## EXTRACTED MATERIAL
|---|
-- ==== Sys2Proof/Decode.lean ====
section
/-!
DEFINITION. Decode.lean: reading an instruction from bits and writing it as bits (spec/30_encoding.md).

Rule R90: what a bit means is told by where it stands, not by an opcode. So the decoder takes the WINDOW the bits stand in (the CMD
port of a unit, a PHASE register, the tree window, the data window, the header, a STATUS or an ERRCODE register) and reads a bit
string in stream order, first bit left, as the patterns of spec/opcode_table.json are written. It answers the instruction and the
bits left over, or refuses by name.
-/
namespace Sys2Proof

/-! ## Numbers as bit strings (rule R9) -/

/-- The `w`-bit string of the natural `v`, most significant bit first. -/
def natBits : Nat → Nat → Bits
  | 0, _ => []
  | w + 1, v => v.testBit w :: natBits w v

/-- The natural a bit string spells, most significant bit first (rule R96: sym = Σ b_i·2^i). -/
def ofBits : Bits → Nat
  | [] => 0
  | b :: bs => b.toNat * 2 ^ bs.length + ofBits bs

/-- `bin8(s)` of rule R9. -/
def bin8 (s : Byte) : Bits := natBits 8 s.toNat

/-! ## Windows and refusals -/

/-- Where a bit string stands (rule R90). -/
inductive Window
  /-- a value written to CSR 0 CMD of a unit -/
  | cmd (u : UnitId)
  /-- the PHASE register of a unit -/
  | phase (u : UnitId)
  /-- the tree window of DEC's payload -/
  | tok
  /-- the data window of DEC's payload; `rootIsLeaf` says whether the tree is a single Leaf (rule R100) -/
  | walk (rootIsLeaf : Bool)
  /-- the first 13 bytes of a packed file -/
  | hdr
  /-- a value read from CSR 1 STATUS of a unit -/
  | status (u : UnitId)
  /-- a value read from CSR 4 ERRCODE of a unit -/
  | err (u : UnitId)
deriving DecidableEq, Repr

/-- Why the decoder refuses. -/
inductive Reject
  /-- fewer bits than the format needs -/
  | truncated
  /-- a PHASE value rule R27 reserves -/
  | reservedPhase
  /-- STATUS[7:2] not zero (rule R109) -/
  | undefinedStatus
  /-- a value outside the table of rule R281 for this unit -/
  | undefinedErrCode
deriving DecidableEq, Repr

/-- The first `n` bits as a number, and the rest. -/
def takeNat (n : Nat) (bs : Bits) : Option (Nat × Bits) :=
  if bs.length < n then none else some (ofBits (bs.take n), bs.drop n)

/-! ## The decoder -/

/-- CMD values (rule R108); total on bytes. -/
def decodeCmd (u : UnitId) (v : Nat) : Instr :=
  if v = 0 then .nop u
  else if v = 1 then .start u
  else if v = 2 then .clear u
  else .cmdReserved u (BitVec.ofNat 8 v)

/-- ENC.PHASE values (rule R27); 12 to 15 are reserved. -/
def decodeEncPhase : Nat → Option Instr
  | 0 => some .eIdle
  | 1 => some .eInit
  | 2 => some .eCount
  | 3 => some .eLeaves
  | 4 => some .eMerge
  | 5 => some .eRoot
  | 6 => some .eCodegen
  | 7 => some .eTree
  | 8 => some .eData
  | 9 => some .eFlush
  | 10 => some .eHeader
  | 11 => some .eEmpty
  | _ => none

/-- DEC.PHASE values (rule R27); 7 to 15 are reserved. -/
def decodeDecPhase : Nat → Option Instr
  | 0 => some .dIdle
  | 1 => some .dInit
  | 2 => some .dHeader
  | 3 => some .dCheck
  | 4 => some .dTree
  | 5 => some .dWalk
  | 6 => some .dFinish
  | _ => none

/-- The PHASE register of either unit. -/
def decodePhase : UnitId → Nat → Option Instr
  | .enc, v => decodeEncPhase v
  | .dec, v => decodeDecPhase v

/-- STATUS values (rules R23, R109). -/
def decodeStatus (u : UnitId) : Nat → Option Instr
  | 0 => some (.stIdle u)
  | 1 => some (.stBusy u)
  | 2 => some (.stDone u)
  | 3 => some (.stError u)
  | _ => none

/-- ERRCODE values (rules R110, R281); the CorruptData causes are DEC's alone. -/
def decodeErr (u : UnitId) (v : Nat) : Option Instr :=
  if v = 0x00 then some (.errNone u)
  else if v = 0x21 then some (.inCap u)
  else if v = 0x22 then some (.outCap u)
  else match u with
    | .enc => none
    | .dec =>
      if v = 0x11 then some .hdrShort
      else if v = 0x12 then some .padRange
      else if v = 0x13 then some .treeLen
      else if v = 0x14 then some .treeTrunc
      else if v = 0x15 then some .treeNodes
      else if v = 0x16 then some .treeExcess
      else if v = 0x17 then some .dataTrunc
      else none

/-- A tree token: the first bit tells its length (rules R93, R97). -/
def decodeTok : Bits → Except Reject (Instr × Bits)
  | [] => .error .truncated
  | false :: rest => .ok (.tInternal, rest)
  | true :: rest =>
    match takeNat 8 rest with
    | some (v, rest') => .ok (.tLeaf (BitVec.ofNat 8 v), rest')
    | none => .error .truncated

/-- A walk bit (rules R98, R100). -/
def decodeWalk (rootIsLeaf : Bool) : Bits → Except Reject (Instr × Bits)
  | [] => .error .truncated
  | b :: rest => .ok (if rootIsLeaf then .sAny b else if b then .wRight else .wLeft, rest)

/-- The header: 64, 32 and 8 bits, every value legal (rule R91). -/
def decodeHdr (bs : Bits) : Except Reject (Instr × Bits) :=
  match takeNat 64 bs with
  | none => .error .truncated
  | some (o, bs1) =>
    match takeNat 32 bs1 with
    | none => .error .truncated
    | some (t, bs2) =>
      match takeNat 8 bs2 with
      | none => .error .truncated
      | some (p, rest) => .ok (.hdr (BitVec.ofNat 64 o) (BitVec.ofNat 32 t) (BitVec.ofNat 8 p), rest)

/-- Reads a register of `n` bits and looks its value up. -/
def decodeReg (n : Nat) (why : Reject) (look : Nat → Option Instr) (bs : Bits) : Except Reject (Instr × Bits) :=
  match takeNat n bs with
  | none => .error .truncated
  | some (v, rest) =>
    match look v with
    | some i => .ok (i, rest)
    | none => .error why

/-- The decoder: total on any bit string, refusing by name. -/
def decode (w : Window) (bs : Bits) : Except Reject (Instr × Bits) :=
  match w with
  | .cmd u => decodeReg 8 .truncated (fun v => some (decodeCmd u v)) bs
  | .phase u => decodeReg 4 .reservedPhase (decodePhase u) bs
  | .tok => decodeTok bs
  | .walk leaf => decodeWalk leaf bs
  | .hdr => decodeHdr bs
  | .status u => decodeReg 8 .undefinedStatus (decodeStatus u) bs
  | .err u => decodeReg 8 .undefinedErrCode (decodeErr u) bs

/-! ## The encoder -/

/-- The window an instruction's bits stand in. -/
def Instr.window : Instr → Window
  | .nop u | .start u | .clear u | .cmdReserved u _ => .cmd u
  | .eIdle | .eInit | .eCount | .eLeaves | .eMerge | .eRoot | .eCodegen | .eTree | .eData | .eFlush | .eHeader | .eEmpty => .phase .enc
  | .dIdle | .dInit | .dHeader | .dCheck | .dTree | .dWalk | .dFinish => .phase .dec
  | .tInternal | .tLeaf _ => .tok
  | .wLeft | .wRight => .walk false
  | .sAny _ => .walk true
  | .hdr _ _ _ => .hdr
  | .stIdle u | .stBusy u | .stDone u | .stError u => .status u
  | .errNone u | .inCap u | .outCap u => .err u
  | .hdrShort | .padRange | .treeLen | .treeTrunc | .treeNodes | .treeExcess | .dataTrunc => .err .dec

/-- The bits of an instruction, from the column `encoding` of spec/opcode_table.json (rules R91, R93, R98, R100, R108 to R111, R281). -/
def encode : Instr → Bits
  | .nop _ => natBits 8 0x00
  | .start _ => natBits 8 0x01
  | .clear _ => natBits 8 0x02
  | .cmdReserved _ v => bin8 v
  | .eIdle => natBits 4 0
  | .eInit => natBits 4 1
  | .eCount => natBits 4 2
  | .eLeaves => natBits 4 3
  | .eMerge => natBits 4 4
  | .eRoot => natBits 4 5
  | .eCodegen => natBits 4 6
  | .eTree => natBits 4 7
  | .eData => natBits 4 8
  | .eFlush => natBits 4 9
  | .eHeader => natBits 4 10
  | .eEmpty => natBits 4 11
  | .dIdle => natBits 4 0
  | .dInit => natBits 4 1
  | .dHeader => natBits 4 2
  | .dCheck => natBits 4 3
  | .dTree => natBits 4 4
  | .dWalk => natBits 4 5
  | .dFinish => natBits 4 6
  | .tInternal => [false]
  | .tLeaf s => true :: bin8 s
  | .wLeft => [false]
  | .wRight => [true]
  | .sAny x => [x]
  | .hdr o t p => natBits 64 o.toNat ++ (natBits 32 t.toNat ++ bin8 p)
  | .stIdle _ => natBits 8 0x00
  | .stBusy _ => natBits 8 0x01
  | .stDone _ => natBits 8 0x02
  | .stError _ => natBits 8 0x03
  | .errNone _ => natBits 8 0x00
  | .hdrShort => natBits 8 0x11
  | .padRange => natBits 8 0x12
  | .treeLen => natBits 8 0x13
  | .treeTrunc => natBits 8 0x14
  | .treeNodes => natBits 8 0x15
  | .treeExcess => natBits 8 0x16
  | .dataTrunc => natBits 8 0x17
  | .inCap _ => natBits 8 0x21
  | .outCap _ => natBits 8 0x22

/-- The width column of spec/opcode_table.json. -/
def Instr.width : Instr → Nat
  | .nop _ | .start _ | .clear _ | .cmdReserved _ _ => 8
  | .eIdle | .eInit | .eCount | .eLeaves | .eMerge | .eRoot | .eCodegen | .eTree | .eData | .eFlush | .eHeader | .eEmpty => 4
  | .dIdle | .dInit | .dHeader | .dCheck | .dTree | .dWalk | .dFinish => 4
  | .tLeaf _ => 9
  | .tInternal | .wLeft | .wRight | .sAny _ => 1
  | .hdr _ _ _ => 104
  | .stIdle _ | .stBusy _ | .stDone _ | .stError _ => 8
  | .errNone _ | .hdrShort | .padRange | .treeLen | .treeTrunc | .treeNodes | .treeExcess | .dataTrunc | .inCap _ | .outCap _ => 8

/-! ## A bare word of the table

The table's words overlap: the byte 0x00 is NOP, E_IDLE, D_IDLE, T_INTERNAL, W_LEFT, ST_IDLE and ERR_NONE, and only the window tells them
apart (rule R90). A bare word comes without its window, so one is picked for it from its width and value, so that as many rows as
possible are read back (DESIGN CHOICE, notes/assumptions/10.md). -/

/-- The window a bare word of the table is taken to stand in, and the bits it has there. -/
def tableWindow (nbits w : Nat) : Option (Window × Bits) :=
  if nbits = 8 then
    if w ≤ 2 then some (.cmd .enc, natBits 8 w)
    else if w ≤ 11 then some (.phase .enc, natBits 4 w)
    else if (0x11 ≤ w ∧ w ≤ 0x17) ∨ w = 0x21 ∨ w = 0x22 then some (.err .dec, natBits 8 w)
    else some (.cmd .enc, natBits 8 w)
  else if nbits = 9 ∨ nbits = 16 then some (.tok, natBits 9 w)
  else if nbits = 104 then some (.hdr, natBits 104 w)
  else if nbits = 4 then some (.phase .enc, natBits 4 w)
  else if nbits = 1 then if w = 0 then some (.tok, natBits 1 w) else some (.walk false, natBits 1 w)
  else none

/-- The instruction the decoder reads from a bare word of spec/opcode_table.json. -/
def decodeTableWord (nbits w : Nat) : Option Instr :=
  match tableWindow nbits w with
  | none => none
  | some (win, bs) =>
    match decode win bs with
    | .ok (i, _) => some i
    | .error _ => none

end Sys2Proof
end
|---|
## GOAL OF THE EXERCISE
Working from the data above, extract solely the lines from the one containing "true :: bin8 s" through the one containing "## A bare word of the table", exactly as they appear, both included.

## OUTPUT FOR THIS TASK
  | .tLeaf s => true :: bin8 s
  | .wLeft => [false]
  | .wRight => [true]
  | .sAny x => [x]
  | .hdr o t p => natBits 64 o.toNat ++ (natBits 32 t.toNat ++ bin8 p)
  | .stIdle _ => natBits 8 0x00
  | .stBusy _ => natBits 8 0x01
  | .stDone _ => natBits 8 0x02
  | .stError _ => natBits 8 0x03
  | .errNone _ => natBits 8 0x00
  | .hdrShort => natBits 8 0x11
  | .padRange => natBits 8 0x12
  | .treeLen => natBits 8 0x13
  | .treeTrunc => natBits 8 0x14
  | .treeNodes => natBits 8 0x15
  | .treeExcess => natBits 8 0x16
  | .dataTrunc => natBits 8 0x17
  | .inCap _ => natBits 8 0x21
  | .outCap _ => natBits 8 0x22

/-- The width column of spec/opcode_table.json. -/
def Instr.width : Instr → Nat
  | .nop _ | .start _ | .clear _ | .cmdReserved _ _ => 8
  | .eIdle | .eInit | .eCount | .eLeaves | .eMerge | .eRoot | .eCodegen | .eTree | .eData | .eFlush | .eHeader | .eEmpty => 4
  | .dIdle | .dInit | .dHeader | .dCheck | .dTree | .dWalk | .dFinish => 4
  | .tLeaf _ => 9
  | .tInternal | .wLeft | .wRight | .sAny _ => 1
  | .hdr _ _ _ => 104
  | .stIdle _ | .stBusy _ | .stDone _ | .stError _ => 8
  | .errNone _ | .hdrShort | .padRange | .treeLen | .treeTrunc | .treeNodes | .treeExcess | .dataTrunc | .inCap _ | .outCap _ => 8

/-! ## A bare word of the table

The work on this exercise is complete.